Although the existing causal inference literature focuses on the forward-looking perspective by estimating effects of causes, the backward-looking perspective can provide insights into causes of effects. In backward-looking causal inference, the probability of necessity measures the probability that a certain event is caused by the treatment given the observed treatment and outcome. Most existing results focus on binary outcomes. Motivated by applications with ordinal outcomes, we propose a general definition of the probability of necessity. However, identifying the probability of necessity is challenging because it involves the joint distribution of the potential outcomes.
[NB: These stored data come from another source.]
-- ==== Sys2Proof/Machine/Milestones.lean ====
section
/-! DEFINITION. Meanings of the commands of the milestone unit and the trace channels (chapter 13, R489 to R497). -/

namespace Sys2Proof.Machine

/-! ### Triggers (R489) -/

/-- MILESTONE_REQUEST (R489): the software trigger. -/
def execMilestoneRequest (cl : Client) (v : Int) (s : State) : Out :=
  .next (s.hostWrite cl Obj.milestoneRequest 0 0 v false false fun s => s.trigger 0 0)

/-- MILESTONE_BALL_EDGE (R489): the unit ignores its own pulse, which lies in the tracking period of T0. -/
def execMilestoneBallEdge (s : State) : Out :=
  s.when (s.svUp 0) fun s =>
    if s.milestone.ballDriven && decide (s.milestone.t0N = s.gridN) then { s with milestone := { s.milestone with ballDriven := false } }
    else s.trigger 2 0

/-- The ring channels that are armed stop `TracePostSamples` samples after T0 (R497). -/
def State.stopRings (s : State) : State :=
  s.forEach (allFin 8) fun s c =>
    if (s.traces[c]).state == .armed && s.obN Obj.traceMode c == 2 && (s.traces[c]).postLeft.isNone then
      { s with traces := upd s.traces c fun t => { t with postLeft := some (s.obN Obj.tracePostSamples c) } }
    else s

/-- MILESTONE (R489, R490, R492): the triggers registered are taken at T0, `cycle` ns after the sampling edge; the milestone is captured
unless an earlier capture stands. -/
def execMilestone (cycle : Nat) (s : State) : Out :=
  s.when (s.svUp 0 && s.milestone.pendingSources != 0) fun s =>
    let m := s.milestone
    let taken := m.state == .idle
    let s := { s with milestone := { m with pendingSources := 0, pendingDetail := 0 } }
    let n := s.recorder.nextSeq
    let s := if taken then s.freeze.stopRings else s.bump Obj.milestonesMissed 0 0
    let s := if (s.memUp && s.recorder.running) then
        s.ownNext Ev.recMilestone [(m.pendingSources.toNat : Int), (m.pendingDetail : Int), bit taken] else s
    if taken then
      { s with milestone := { s.milestone with
          state := .capturing, seq := n, sources := m.pendingSources, detail := m.pendingDetail, t0N := s.gridN, t0Cycle := cycle % 625
          tick := s.tick, blocks := .replicate 48 {}, ballDriven := s.obN Obj.milestoneBallOut == 1 } }
    else s

/-! ### Capture (R490, R491, R493, R494) -/

/-- Words of SVp. -/
def State.svWords (s : State) (p : Nat) : List Int :=
  let k := s.pk p
  [k.engine.code + k.holdCause.toNat * 2 ^ 8, s.ob Obj.servoOverrunStatus p, k.xT, k.xF, (at_ k.loops {} 1).u, (at_ k.loops {} 0).u, k.sum,
   k.wobble, s.value Obj.currentLane p + s.value Obj.currentLayer p * 2 ^ 16, usteps (s.ax p).position]

/-- Words of CHg. -/
def State.chWords (s : State) (g : Nat) : List Int :=
  let c := s.chn g
  [(s.channelMode g).code + c.lastStatus.code * 2 ^ 8, c.stream, c.place, s.value Obj.vgaGain g, c.phase,
   s.value Obj.timingFreqOffset g, s.value Obj.envelopeMean g,
   bit c.envFlag + 2 * bit c.guideFlagged + 4 * bit ((s.pk (g / 4)).engine == .defectHold), s.value Obj.adcOffset g,
   s.value Obj.itiCoupling g (g % 4 + 1)]

/-- Words of MTs. -/
def State.mtWords (s : State) (i : Nat) : List Int :=
  let m := s.sp i
  [m.mode.code, m.measured, m.angle, m.currentD, m.currentQ, m.torque, m.vbus, m.fault.toNat, m.reference, m.source]

/-- Words of HOST. -/
def State.hostWords (s : State) : List Int :=
  let out (c : CtrlId) : Int := ((s.host.cmds.filter fun k => k.ref.ctrl == c).length : Nat)
  let d := s.host.lastDoorbell
  [(s.ctl 0).mode.code + (s.ctl 1).mode.code * 2 ^ 8, (s.host.tolls.length : Nat), out 0, out 1, (d.1 : Nat), (d.2 : Nat), s.host.powerState,
   s.value Obj.queuePoolSqUsed, s.value Obj.queuePoolCqUsed, 0]

/-- Words of CORE; the program counters of its cores lie outside the manual, each is a free value. -/
def State.coreWords (s : State) : List Int :=
  (List.range 4).map (fun j => Config.freeValue (s.freeCount + j))
    ++ [s.staging.mode.code, s.value Obj.stagedCount, s.value Obj.selfTestSegment, 0, 0, 0]

/-- Words of MEM. -/
def State.memWords (s : State) : List Int :=
  let items (lo : Nat) : Int := ((List.range 32).map fun j => (s.ramp (lo + j)).items.length).foldl (fun a b => a + b) 0
  [s.value Obj.mergeEntriesUsed, s.value Obj.trackerEntriesUsed, s.value Obj.poolBusy, s.value Obj.poolQueueDepth, s.value Obj.workspaceClusters,
   items 0, items 32, (s.recorder.backlog.length : Nat), (s.recorder.buffer.length : Nat), s.value Obj.layByLines]

/-- Words of Verge. -/
def State.vergeWords (s : State) : List Int :=
  let comps := (allFin 4).foldl (fun acc k => acc + if (s.verge.comps[k]).tripped then 2 ^ k.val else 0) 0
  [(s.tick % 2 ^ 32 : Nat), (s.tick / 2 ^ 32 : Nat), comps, s.verge.offset % 2 ^ 32, s.verge.offset / 2 ^ 32, 0, 0, 0, 0, 0]

/-- The ten words of an island (R494). -/
def State.latchWords (s : State) (i : IslandId) : List Int :=
  if i.val < 32 then s.chWords i.val
  else if i.val < 40 then s.svWords (i.val - 32)
  else if i.val < 44 then s.mtWords (i.val - 40)
  else if i.val = 44 then s.hostWords
  else if i.val = 45 then s.coreWords
  else if i.val = 46 then s.memWords
  else s.vergeWords

/-- MILESTONE_LATCH (R490, R491): an island that runs latches its registers, `latencyNs` after T0; the capture is Held once every island that runs has. -/
def execMilestoneLatch (island : IslandId) (latencyNs : Nat) (s : State) : Out :=
  s.when (s.milestone.state == .capturing && s.islandUp island && !(s.milestone.blocks[island]).valid) fun s =>
    let measured := decide (44 ≤ island.val)
    let at_ := s.milestone.t0Cycle + latencyNs
    let b : CaptureBlock := {
      valid := true, measured := measured, uncertainty := if measured then s.milestone.uncertainty.getD (island.val - 44) 0 else 0
      latencyNs := latencyNs, latchN := s.milestone.t0N + at_ / 625, latchCycle := at_ % 625, words := s.latchWords island }
    let s := { s with freeCount := s.freeCount + 4 }
    let s := { s with milestone := { s.milestone with blocks := upd s.milestone.blocks island fun _ => b } }
    if (allFin 48).all fun i => !s.islandUp i || (s.milestone.blocks[i]).valid then
      { s with milestone := { s.milestone with state := .held } }
    else s

/-- MILESTONE_RELEASE (R492). -/
def execMilestoneRelease (cl : Client) (v : Int) (s : State) : Out :=
  .next (s.hostWrite cl Obj.milestoneRelease 0 0 v false false fun s =>
    if s.milestone.state == .held then { s with milestone := { s.milestone with state := .idle } } else s)

/-! ### Traces (R497) -/

/-- TRACE_ARM (R497): the channel is armed at the next sampling edge; mode Off takes no sample. -/
def execTraceArm (cl : Client) (ch : Fin 8) (v : Int) (s : State) : Out :=
  .next (if v ≠ 1 then s else s.hostWrite cl Obj.traceCommand ch 0 v false false fun s =>
    { s with traces := upd s.traces ch fun _ => { state := .armed } })

/-- TRACE_STOP (R497): the channel stops at once. -/
def execTraceStop (cl : Client) (ch : Fin 8) (v : Int) (s : State) : Out :=
  .next (if v ≠ 2 then s else s.hostWrite cl Obj.traceCommand ch 0 v false false fun s =>
    { s with traces := upd s.traces ch fun t => { t with state := if t.state = .armed then .stopped else t.state } })

/-- TRACE_COMPLETE (R497): Once has its 65,536 samples, or Ring the samples after T0. -/
def execTraceComplete (ch : Fin 8) (s : State) : Out :=
  let t := s.traces[ch]
  let mode := s.obN Obj.traceMode ch
  s.when (t.state == .armed && ((mode == 1 && decide (traceDepth ≤ t.samples.length)) || (mode == 2 && t.postLeft == some 0))) fun s =>
    { s with traces := upd s.traces ch fun t => { t with state := .stopped } }

end Sys2Proof.Machine
end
We propose a novel assumption of monotonic incremental treatment effect to identify the probability of necessity with ordinal outcomes. We also discuss the testable implications of this key identification assumption. When it fails, we derive explicit formulas of the sharp large-sample bounds on the probability of necessity.

翻译：尽管现有因果推断文献主要通过估计因果效应来关注前向视角，但后向视角能为探究结果的原因提供洞见。在后向因果推断中，必要性概率衡量的是在观察到处理与结果的情况下，特定事件由处理引致的概率。现有研究大多聚焦于二值结果。受有序结果实际应用的启发，我们提出了必要性概率的通用定义。然而，识别必要性概率具有挑战性，因其涉及潜在结果的联合分布。我们提出了一种新颖的单调增量处理效应假设，用以识别有序结果下的必要性概率。同时，我们讨论了这一关键识别假设的可检验性含义。当该假设不成立时，我们推导了必要性概率的显式尖锐大样本边界公式。